Records excerpted from a collection:
------------------------------

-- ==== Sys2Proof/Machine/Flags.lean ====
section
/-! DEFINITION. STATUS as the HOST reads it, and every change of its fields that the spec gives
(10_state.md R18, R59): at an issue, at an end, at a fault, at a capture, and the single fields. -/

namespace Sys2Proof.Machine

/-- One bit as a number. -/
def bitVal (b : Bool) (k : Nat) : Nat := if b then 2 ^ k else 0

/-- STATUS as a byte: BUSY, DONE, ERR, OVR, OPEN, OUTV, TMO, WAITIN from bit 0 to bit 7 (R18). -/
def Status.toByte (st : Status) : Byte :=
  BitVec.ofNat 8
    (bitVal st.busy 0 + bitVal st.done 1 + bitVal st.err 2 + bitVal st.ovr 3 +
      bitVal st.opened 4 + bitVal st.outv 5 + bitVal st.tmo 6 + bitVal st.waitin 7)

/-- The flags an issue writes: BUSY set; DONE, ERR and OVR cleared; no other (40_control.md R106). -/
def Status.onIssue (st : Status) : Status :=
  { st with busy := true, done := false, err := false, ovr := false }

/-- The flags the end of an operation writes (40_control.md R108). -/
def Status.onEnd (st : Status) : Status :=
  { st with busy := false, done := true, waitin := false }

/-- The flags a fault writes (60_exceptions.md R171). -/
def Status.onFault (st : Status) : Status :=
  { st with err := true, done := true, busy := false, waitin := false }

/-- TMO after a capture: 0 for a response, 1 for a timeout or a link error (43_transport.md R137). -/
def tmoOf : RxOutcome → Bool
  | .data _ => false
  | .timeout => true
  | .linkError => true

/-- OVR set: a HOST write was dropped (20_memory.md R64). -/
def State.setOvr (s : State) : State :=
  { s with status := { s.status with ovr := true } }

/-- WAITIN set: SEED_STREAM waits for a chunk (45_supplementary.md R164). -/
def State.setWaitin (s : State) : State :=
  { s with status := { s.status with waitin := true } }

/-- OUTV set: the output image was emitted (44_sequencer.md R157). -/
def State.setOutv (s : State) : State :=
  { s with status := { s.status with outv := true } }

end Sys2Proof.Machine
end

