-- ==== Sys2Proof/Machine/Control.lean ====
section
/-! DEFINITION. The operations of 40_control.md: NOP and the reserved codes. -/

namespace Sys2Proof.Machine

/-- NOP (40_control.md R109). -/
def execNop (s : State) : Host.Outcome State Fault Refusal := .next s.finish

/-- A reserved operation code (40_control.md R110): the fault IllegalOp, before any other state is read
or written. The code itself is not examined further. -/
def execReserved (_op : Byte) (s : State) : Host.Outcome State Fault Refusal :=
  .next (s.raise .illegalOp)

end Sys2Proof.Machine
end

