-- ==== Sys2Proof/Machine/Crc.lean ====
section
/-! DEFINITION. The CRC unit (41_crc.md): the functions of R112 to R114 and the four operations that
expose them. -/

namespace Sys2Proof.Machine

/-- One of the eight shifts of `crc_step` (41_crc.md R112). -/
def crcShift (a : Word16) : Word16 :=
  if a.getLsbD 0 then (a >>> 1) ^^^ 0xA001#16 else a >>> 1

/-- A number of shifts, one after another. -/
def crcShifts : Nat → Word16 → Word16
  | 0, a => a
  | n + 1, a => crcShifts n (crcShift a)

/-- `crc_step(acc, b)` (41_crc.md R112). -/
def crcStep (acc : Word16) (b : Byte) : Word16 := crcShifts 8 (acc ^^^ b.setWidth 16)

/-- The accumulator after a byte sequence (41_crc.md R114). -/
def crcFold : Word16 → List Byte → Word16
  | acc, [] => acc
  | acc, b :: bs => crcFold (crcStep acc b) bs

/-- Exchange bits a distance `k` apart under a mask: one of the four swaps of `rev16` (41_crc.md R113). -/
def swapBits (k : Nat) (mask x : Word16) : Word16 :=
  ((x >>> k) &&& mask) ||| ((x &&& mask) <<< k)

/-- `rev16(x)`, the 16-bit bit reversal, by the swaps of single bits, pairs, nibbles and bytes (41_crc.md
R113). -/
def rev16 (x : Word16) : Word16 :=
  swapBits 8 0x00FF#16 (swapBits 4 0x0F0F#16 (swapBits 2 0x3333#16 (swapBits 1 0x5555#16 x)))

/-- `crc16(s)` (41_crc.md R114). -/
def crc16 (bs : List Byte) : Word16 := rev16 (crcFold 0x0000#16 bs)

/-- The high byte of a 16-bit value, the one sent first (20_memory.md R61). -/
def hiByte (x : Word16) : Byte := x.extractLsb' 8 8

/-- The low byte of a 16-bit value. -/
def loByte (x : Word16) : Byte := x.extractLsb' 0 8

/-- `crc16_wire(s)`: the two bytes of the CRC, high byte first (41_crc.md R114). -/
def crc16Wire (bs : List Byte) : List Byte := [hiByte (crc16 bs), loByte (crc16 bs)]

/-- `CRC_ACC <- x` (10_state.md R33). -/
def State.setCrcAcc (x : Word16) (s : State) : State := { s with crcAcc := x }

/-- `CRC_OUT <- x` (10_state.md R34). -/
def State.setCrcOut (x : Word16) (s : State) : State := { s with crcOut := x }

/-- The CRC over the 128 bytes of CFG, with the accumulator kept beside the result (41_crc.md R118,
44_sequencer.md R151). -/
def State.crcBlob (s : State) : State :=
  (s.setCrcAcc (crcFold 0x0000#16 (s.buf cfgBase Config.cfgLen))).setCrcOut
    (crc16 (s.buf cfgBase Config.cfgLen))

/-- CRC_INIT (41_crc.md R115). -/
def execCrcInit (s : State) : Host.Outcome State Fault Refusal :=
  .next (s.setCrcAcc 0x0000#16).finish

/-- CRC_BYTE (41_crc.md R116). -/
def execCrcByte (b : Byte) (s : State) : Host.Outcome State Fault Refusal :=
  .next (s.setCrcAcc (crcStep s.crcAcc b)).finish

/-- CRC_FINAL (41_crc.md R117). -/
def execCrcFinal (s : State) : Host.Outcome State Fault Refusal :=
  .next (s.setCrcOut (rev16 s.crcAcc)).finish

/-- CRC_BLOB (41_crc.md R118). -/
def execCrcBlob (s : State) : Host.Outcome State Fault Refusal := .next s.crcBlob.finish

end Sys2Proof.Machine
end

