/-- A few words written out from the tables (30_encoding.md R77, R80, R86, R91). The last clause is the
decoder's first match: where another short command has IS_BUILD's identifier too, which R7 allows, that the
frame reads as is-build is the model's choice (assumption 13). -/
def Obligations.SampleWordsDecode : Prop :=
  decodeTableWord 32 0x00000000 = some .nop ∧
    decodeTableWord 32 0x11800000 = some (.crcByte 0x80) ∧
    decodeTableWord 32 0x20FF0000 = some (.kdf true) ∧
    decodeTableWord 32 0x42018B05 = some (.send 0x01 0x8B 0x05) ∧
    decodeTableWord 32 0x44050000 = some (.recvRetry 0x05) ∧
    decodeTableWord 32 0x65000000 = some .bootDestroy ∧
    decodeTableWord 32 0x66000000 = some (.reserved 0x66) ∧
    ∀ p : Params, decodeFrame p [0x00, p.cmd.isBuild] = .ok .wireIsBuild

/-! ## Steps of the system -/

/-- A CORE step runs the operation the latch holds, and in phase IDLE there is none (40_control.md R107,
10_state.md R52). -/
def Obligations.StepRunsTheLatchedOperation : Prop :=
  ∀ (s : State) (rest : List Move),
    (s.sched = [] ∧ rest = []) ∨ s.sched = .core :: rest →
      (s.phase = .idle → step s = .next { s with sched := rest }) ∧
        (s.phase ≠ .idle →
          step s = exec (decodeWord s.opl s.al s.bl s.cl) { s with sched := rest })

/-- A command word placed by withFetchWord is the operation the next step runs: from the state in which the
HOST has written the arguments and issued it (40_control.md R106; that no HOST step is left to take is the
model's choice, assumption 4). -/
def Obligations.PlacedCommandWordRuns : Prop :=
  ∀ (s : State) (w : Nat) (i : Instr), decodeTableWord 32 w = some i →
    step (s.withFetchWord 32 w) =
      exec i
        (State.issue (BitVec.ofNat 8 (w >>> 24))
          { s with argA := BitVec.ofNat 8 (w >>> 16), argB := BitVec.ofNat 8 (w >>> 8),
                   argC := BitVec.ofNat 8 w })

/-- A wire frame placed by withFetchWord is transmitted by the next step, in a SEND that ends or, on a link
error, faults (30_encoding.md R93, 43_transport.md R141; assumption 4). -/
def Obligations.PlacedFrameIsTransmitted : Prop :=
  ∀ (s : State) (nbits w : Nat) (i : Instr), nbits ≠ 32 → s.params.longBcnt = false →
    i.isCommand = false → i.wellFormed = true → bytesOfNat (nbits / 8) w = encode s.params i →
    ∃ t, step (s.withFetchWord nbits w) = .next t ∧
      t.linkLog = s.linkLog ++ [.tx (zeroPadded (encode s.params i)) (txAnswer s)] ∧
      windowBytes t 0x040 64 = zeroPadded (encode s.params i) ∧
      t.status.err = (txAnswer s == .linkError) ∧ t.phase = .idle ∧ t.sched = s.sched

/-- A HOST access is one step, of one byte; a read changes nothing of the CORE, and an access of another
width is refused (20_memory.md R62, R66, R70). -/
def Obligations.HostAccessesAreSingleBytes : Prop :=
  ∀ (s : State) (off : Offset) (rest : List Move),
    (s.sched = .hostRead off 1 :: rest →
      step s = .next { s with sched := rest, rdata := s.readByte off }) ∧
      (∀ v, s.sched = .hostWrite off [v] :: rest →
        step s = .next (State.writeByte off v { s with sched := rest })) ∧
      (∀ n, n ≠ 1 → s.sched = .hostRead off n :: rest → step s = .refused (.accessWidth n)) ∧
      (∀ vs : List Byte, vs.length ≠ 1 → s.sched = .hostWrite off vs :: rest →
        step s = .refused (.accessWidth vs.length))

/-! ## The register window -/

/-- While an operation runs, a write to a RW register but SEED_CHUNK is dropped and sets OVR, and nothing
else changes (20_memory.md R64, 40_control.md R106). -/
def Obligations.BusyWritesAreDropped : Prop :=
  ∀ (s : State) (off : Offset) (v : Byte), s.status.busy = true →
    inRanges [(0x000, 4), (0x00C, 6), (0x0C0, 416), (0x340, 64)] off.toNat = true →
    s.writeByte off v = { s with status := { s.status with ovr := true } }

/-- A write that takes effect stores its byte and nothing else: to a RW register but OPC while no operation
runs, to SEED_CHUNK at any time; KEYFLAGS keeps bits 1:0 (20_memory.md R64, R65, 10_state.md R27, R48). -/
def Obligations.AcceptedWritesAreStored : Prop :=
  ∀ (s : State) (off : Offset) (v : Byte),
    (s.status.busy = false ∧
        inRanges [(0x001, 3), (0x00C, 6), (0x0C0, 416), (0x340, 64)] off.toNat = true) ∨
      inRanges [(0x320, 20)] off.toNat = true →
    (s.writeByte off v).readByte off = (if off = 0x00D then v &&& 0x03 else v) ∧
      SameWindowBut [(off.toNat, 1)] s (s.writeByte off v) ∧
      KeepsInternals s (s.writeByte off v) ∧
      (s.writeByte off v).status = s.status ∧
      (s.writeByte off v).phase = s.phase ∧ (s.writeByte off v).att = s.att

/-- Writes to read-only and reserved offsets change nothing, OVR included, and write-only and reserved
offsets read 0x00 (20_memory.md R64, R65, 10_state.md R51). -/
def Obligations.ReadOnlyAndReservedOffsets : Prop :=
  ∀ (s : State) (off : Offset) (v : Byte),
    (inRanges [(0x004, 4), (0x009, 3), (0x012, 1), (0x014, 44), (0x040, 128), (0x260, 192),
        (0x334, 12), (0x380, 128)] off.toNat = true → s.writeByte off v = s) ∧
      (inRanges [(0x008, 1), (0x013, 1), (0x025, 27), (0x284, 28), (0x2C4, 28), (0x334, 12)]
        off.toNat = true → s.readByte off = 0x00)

------------------------------

Task details: All lines from the one with "(0x334, 12), (0x380, 128)]" to the end of the records must be set down exactly. Skip every line before it.

Result of this task:
        (0x334, 12), (0x380, 128)] off.toNat = true → s.writeByte off v = s) ∧
      (inRanges [(0x008, 1), (0x013, 1), (0x025, 27), (0x284, 28), (0x2C4, 28), (0x334, 12)]
        off.toNat = true → s.readByte off = 0x00)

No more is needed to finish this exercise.